About this task: From the entries that follow, reproduce exactly and only the lines from the line with "cases p <;>" to the line with "TRACKING ends -/", endpoints included.

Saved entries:

theorem outcomeApplies_iff (s : State) (d : Dwell) (c : Chan) :
    outcomeApplies s.bcl.cal d.chan c = true ↔ OnRun s d c := by
  unfold outcomeApplies OnRun
  cases s.bcl.cal.mode with
  | none => simp
  | some mode => cases mode <;> simp [inMask]

section Outcome

variable {d : Dwell} {m : Option Byte} {s : State}

theorem calOutcome_of_idle (h : s.bcl.cal.status ≠ .running) : calOutcome d m s = s := if_neg h

/-- R42: the run is bad once an outcome has been. -/
def outcomeBad (m : Option Byte) (s : State) : Bool := s.bcl.cal.runBad || (measuredCorrection m).isNone

/-- R41, R42: an outcome of a RUNNING run, before its end. -/
def State.tookOutcome (s : State) (d : Dwell) (m : Option Byte) : State :=
  let u := s.withOmap { s.omap with
    channels := chanTable fun x =>
      if outcomeApplies s.bcl.cal d.chan x then outcomeOn (measuredCorrection m) (s.chan x) else s.chan x }
  u.withBcl { s.bcl with cal := { s.bcl.cal with remaining := s.bcl.cal.remaining - 1, runBad := outcomeBad m s } }

variable (hrun : s.bcl.cal.status = .running)
include hrun

theorem calOutcome_of_running : calOutcome d m s
    = if d.last = true then endRun (if outcomeBad m s = true then .bad else .done) (s.tookOutcome d m)
      else s.tookOutcome d m :=
  if_pos hrun

theorem calOutcome_chan (c : Chan) : (calOutcome d m s).chan c
    = if outcomeApplies s.bcl.cal d.chan c then outcomeOn (measuredCorrection m) (s.chan c) else s.chan c := by
  rw [calOutcome_of_running hrun]
  split <;> exact chanTable_get _ c

theorem calOutcome_chan_on {c : Chan} (h : OnRun s d c) :
    (calOutcome d m s).chan c = outcomeOn (measuredCorrection m) (s.chan c) :=
  (calOutcome_chan hrun c).trans (if_pos ((outcomeApplies_iff s d c).mpr h))

theorem calOutcome_chan_off {c : Chan} (h : ¬ OnRun s d c) : (calOutcome d m s).chan c = s.chan c :=
  (calOutcome_chan hrun c).trans (if_neg fun hon => h ((outcomeApplies_iff s d c).mp hon))

theorem calOutcome_bcl : (calOutcome d m s).bcl = { s.bcl with cal := { s.bcl.cal with
    remaining := s.bcl.cal.remaining - 1, runBad := outcomeBad m s
    status := if d.last = true then (if outcomeBad m s = true then .bad else .done) else .running } } := by
  rw [calOutcome_of_running hrun, ← hrun]
  split <;> rfl

theorem calOutcome_events : (calOutcome d m s).events
    = if d.last = true then (raise .calibration (if outcomeBad m s = true then 2 else 1) s).events else s.events := by
  rw [calOutcome_of_running hrun]
  split
  · cases outcomeBad m s <;> rfl
  · rfl

end Outcome

/-- R41: the raw levels that give a correction. -/
theorem measuredCorrection_of_inRange {r : Byte} (h : 105 ≤ r.toNat ∧ r.toNat ≤ 136) :
    measuredCorrection (some r) = some (120 - (r.toNat : Int)) :=
  if_pos (by omega)

theorem measuredCorrection_of_outOfRange {r : Byte} (h : ¬ (105 ≤ r.toNat ∧ r.toNat ≤ 136)) :
    measuredCorrection (some r) = none :=
  if_neg (by omega)

theorem outcomeBad_some (r : Byte) (s : State) : outcomeBad (some r) s
    = (s.bcl.cal.runBad || decide (¬ (105 ≤ r.toNat ∧ r.toNat ≤ 136))) := by
  unfold outcomeBad
  by_cases h : 105 ≤ r.toNat ∧ r.toNat ≤ 136
  · rw [measuredCorrection_of_inRange h, decide_eq_false (not_not_intro h)]
    rfl
  · rw [measuredCorrection_of_outOfRange h, decide_eq_true h]
    rfl

theorem outcomeBad_none (s : State) : outcomeBad none s = true := Bool.or_true _

theorem closeDwell_reference {d : Dwell} (hk : d.kind = .reference) (ready : AT) (rep : Option Report) (s : State) :
    closeDwell d ready rep none s = calOutcome d (rep.map (·.rawRef)) s := by
  rw [closeDwell, hk]
  rfl

/-- Settles O44: the outcome with a level, without one, while no run is RUNNING, and where it comes from. -/
theorem referenceCloseGivesOutcome : Obligations.ReferenceCloseGivesOutcome := by
  unfold Obligations.ReferenceCloseGivesOutcome
  refine ⟨fun now id f r ready d wait s hs he hid hk hrun => ?_, fun d s hrun => ?_,
    fun d m s h => calOutcome_of_idle h, fun now ready d wait s hrun he hk => ⟨fun w hw hge => ?_,
      fun d' at' hsync hc hl => ?_⟩⟩
  · let u : State := (s.withNow now).withSsc { s.ssc with ended := none }
    have hexec : exec (.close now id f r) s = .next (calOutcome d (some r) u) := by
      have hclose : exec (.close now id f r) s = .next (closeRecord id ⟨f, r⟩ (s.withNow now)) := senseEvent_taken hs
      rw [hclose, closeRecord_of_ended (by exact he) hid, closeEnded_of_some (by exact he)]
      exact congrArg _ (closeDwell_reference hk ready _ _)
    have hbad := outcomeBad_some r u
    refine ⟨_, hexec, fun c hon hin => ?_, fun c hon hout => ?_, fun c hoff => calOutcome_chan_off (s := u) hrun hoff,
      ?_, ?_, (calOutcome_touches d (some r) u .ssc (by decide)).symm, ?_⟩
    · rw [calOutcome_chan_on (s := u) hrun hon, measuredCorrection_of_inRange hin]
      rfl
    · rw [calOutcome_chan_on (s := u) hrun hon, measuredCorrection_of_outOfRange hout]
      rfl
    · rw [calOutcome_bcl (s := u) hrun, hbad]
      rfl
    · rw [calOutcome_events (s := u) hrun, hbad]
      rfl
    · exact ((withNow_touches s now).step (withSsc_touches _ _) (rs := [.now, .ssc, .omap, .bcl, .events])).trans
        (calOutcome_touches d (some r) u).mono
  · refine ⟨fun c hon => calOutcome_chan_on hrun hon, fun c hoff => calOutcome_chan_off hrun hoff, ?_, ?_,
      (calOutcome_touches d none s).mono⟩
    · rw [calOutcome_bcl hrun, outcomeBad_none]
      rfl
    · rw [calOutcome_events hrun, outcomeBad_none]
      rfl
  · rw [exec_closeWaitExpiry hrun he hw, if_pos (reached_of_le hge), closeEnded_of_some (by exact he)]
    exact congrArg _ (closeDwell_reference hk ready none _)
  · have hopen : exec (.ready now d'.id) s = .next (openDwell d' (s.withNow now)) := by
      rw [exec_ready now _ ⟨hrun, hsync⟩, readyRecord_of_ordered (s := s.withNow now) hc]
    rw [hopen, openDwell_of_not_fault (by exact hl), closeEnded_of_some (by exact he)]
    refine ⟨_, congrArg _ (closeDwell_reference hk ready none _), ?_, ?_⟩
    · show (openedBcl d' now s.bcl).cal = s.bcl.cal
      unfold openedBcl
      split <;> rfl
    · intro p hp
      cases p <;> first | rfl | exact absurd (by decide) hp

end Sys2Proof.Machine
end

section
/-! The trackers' commands and timers (chapter 3): SET TRACKING and the holdovers it ends, SET TRACKER, RESTART TRACKER, the search
timeout and the holdover expiry. -/

namespace Sys2Proof.Machine

set_option Elab.async false

/-! ## Entering IDLE -/

/-- R11, R15: a watch dwell of a tracker in `gone` is no longer for it. -/
def forgetWatches (gone : TrackerId → Bool) (c : Current) : Current :=
  if c.dwell.watchFor.any gone = true then { c with dwell := { c.dwell with watchFor := none } } else c

theorem forgetWatch_eq (k : TrackerId) : forgetWatch k = forgetWatches fun j => decide (j = k) := by
  funext c
  unfold forgetWatch forgetWatches
  cases c.dwell.watchFor <;> simp

theorem forgetWatches_none (c : Current) : forgetWatches (fun _ => false) c = c := by
  unfold forgetWatches
  cases c.dwell.watchFor <;> rfl

theorem forgetWatches_forgetWatches (g h : TrackerId → Bool) (c : Current) :
    forgetWatches h (forgetWatches g c) = forgetWatches (fun j => g j || h j) c := by
  obtain ⟨⟨kind, id, chan, len, watch, last⟩, cond⟩ := c
  cases watch with
  | none => rfl
  | some j => cases hg : g j <;> cases hh : h j <;> simp [forgetWatches, hg, hh]

section ToIdle

variable (k : TrackerId) (s : State)

theorem toIdle_tracker : (toIdle k s).tracker k = { s.tracker k with oven := none } :=
  State.setTracker_tracker s k { s.tracker k with oven := none }

theorem toIdle_tracker_ne {j : TrackerId} (h : j ≠ k) : (toIdle k s).tracker j = s.tracker j :=
  State.setTracker_tracker_ne s { s.tracker k with oven := none } h

theorem toIdle_ssc : (toIdle k s).ssc = { s.ssc with
    lastWatch := s.ssc.lastWatch.set k none, current := s.ssc.current.map (forgetWatches fun j => decide (j = k)) } := by
  rw [← forgetWatch_eq]
  rfl

end ToIdle

/-! ## The holdovers that SET TRACKING ends -/

/-- R48: the tracker's holdover has already expired by these settings. -/
def expiredBy (set : TrackSettings) (now : AT) (x : Tracker) : Bool :=
  x.oven.any fun o => match o.phase with
    | .holdover start => decide (0 < tdiff now (start + BitVec.ofNat 32 (set.holdoverMs * 1000)))
    | .search _ => false
    | .locked => false

theorem expirePassed_eq (s : State) (k : TrackerId) : expirePassed s k
    = if expiredBy s.otk.settings s.now (s.tracker k) = true then holdoverExpired k s else s := by
  unfold expirePassed expiredBy
  cases ho : (s.tracker k).oven with
  | none => rfl
  | some o => cases hp : o.phase <;> simp only [hp, Option.any_some] <;> rfl

/-- R20, R62: what the trackers in `gone` leave of `s` as they expire, OVEN_GONE raised in the order of `l`. -/
structure Expired (gone : TrackerId → Bool) (l : List TrackerId) (s t : State) : Prop where
  tracker : ∀ k, t.tracker k = if gone k = true then { s.tracker k with oven := none } else s.tracker k
  settings : t.otk.settings = s.otk.settings
  lastWatch : ∀ k, t.ssc.lastWatch.get k = if gone k = true then none else s.ssc.lastWatch.get k
  ssc : t.ssc = { s.ssc with lastWatch := t.ssc.lastWatch, current := s.ssc.current.map (forgetWatches gone) }
  events : t.events = ((l.filter gone).foldl (fun v k => raise .ovenGone (trackerCode k) v) s).events

theorem Expired.refl (s : State) : Expired (fun _ => false) [] s s where
  tracker _ := rfl
  settings := rfl
  lastWatch _ := rfl
  ssc := by
    have hmap : s.ssc.current.map (forgetWatches fun _ => false) = s.ssc.current := by
      rw [funext forgetWatches_none, Option.map_id']
    rw [hmap]
  events := rfl

section Expiry

variable {s t : State} {k : TrackerId} {l : List TrackerId}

Response to this exercise:
      cases p <;> first | rfl | exact absurd (by decide) hp

end Sys2Proof.Machine
end

section
/-! The trackers' commands and timers (chapter 3): SET TRACKING and the holdovers it ends, SET TRACKER, RESTART TRACKER, the search
timeout and the holdover expiry. -/

namespace Sys2Proof.Machine

set_option Elab.async false

/-! ## Entering IDLE -/

/-- R11, R15: a watch dwell of a tracker in `gone` is no longer for it. -/
def forgetWatches (gone : TrackerId → Bool) (c : Current) : Current :=
  if c.dwell.watchFor.any gone = true then { c with dwell := { c.dwell with watchFor := none } } else c

theorem forgetWatch_eq (k : TrackerId) : forgetWatch k = forgetWatches fun j => decide (j = k) := by
  funext c
  unfold forgetWatch forgetWatches
  cases c.dwell.watchFor <;> simp

theorem forgetWatches_none (c : Current) : forgetWatches (fun _ => false) c = c := by
  unfold forgetWatches
  cases c.dwell.watchFor <;> rfl

theorem forgetWatches_forgetWatches (g h : TrackerId → Bool) (c : Current) :
    forgetWatches h (forgetWatches g c) = forgetWatches (fun j => g j || h j) c := by
  obtain ⟨⟨kind, id, chan, len, watch, last⟩, cond⟩ := c
  cases watch with
  | none => rfl
  | some j => cases hg : g j <;> cases hh : h j <;> simp [forgetWatches, hg, hh]

section ToIdle

variable (k : TrackerId) (s : State)

theorem toIdle_tracker : (toIdle k s).tracker k = { s.tracker k with oven := none } :=
  State.setTracker_tracker s k { s.tracker k with oven := none }

theorem toIdle_tracker_ne {j : TrackerId} (h : j ≠ k) : (toIdle k s).tracker j = s.tracker j :=
  State.setTracker_tracker_ne s { s.tracker k with oven := none } h

theorem toIdle_ssc : (toIdle k s).ssc = { s.ssc with
    lastWatch := s.ssc.lastWatch.set k none, current := s.ssc.current.map (forgetWatches fun j => decide (j = k)) } := by
  rw [← forgetWatch_eq]
  rfl

end ToIdle

/-! ## The holdovers that SET TRACKING ends -/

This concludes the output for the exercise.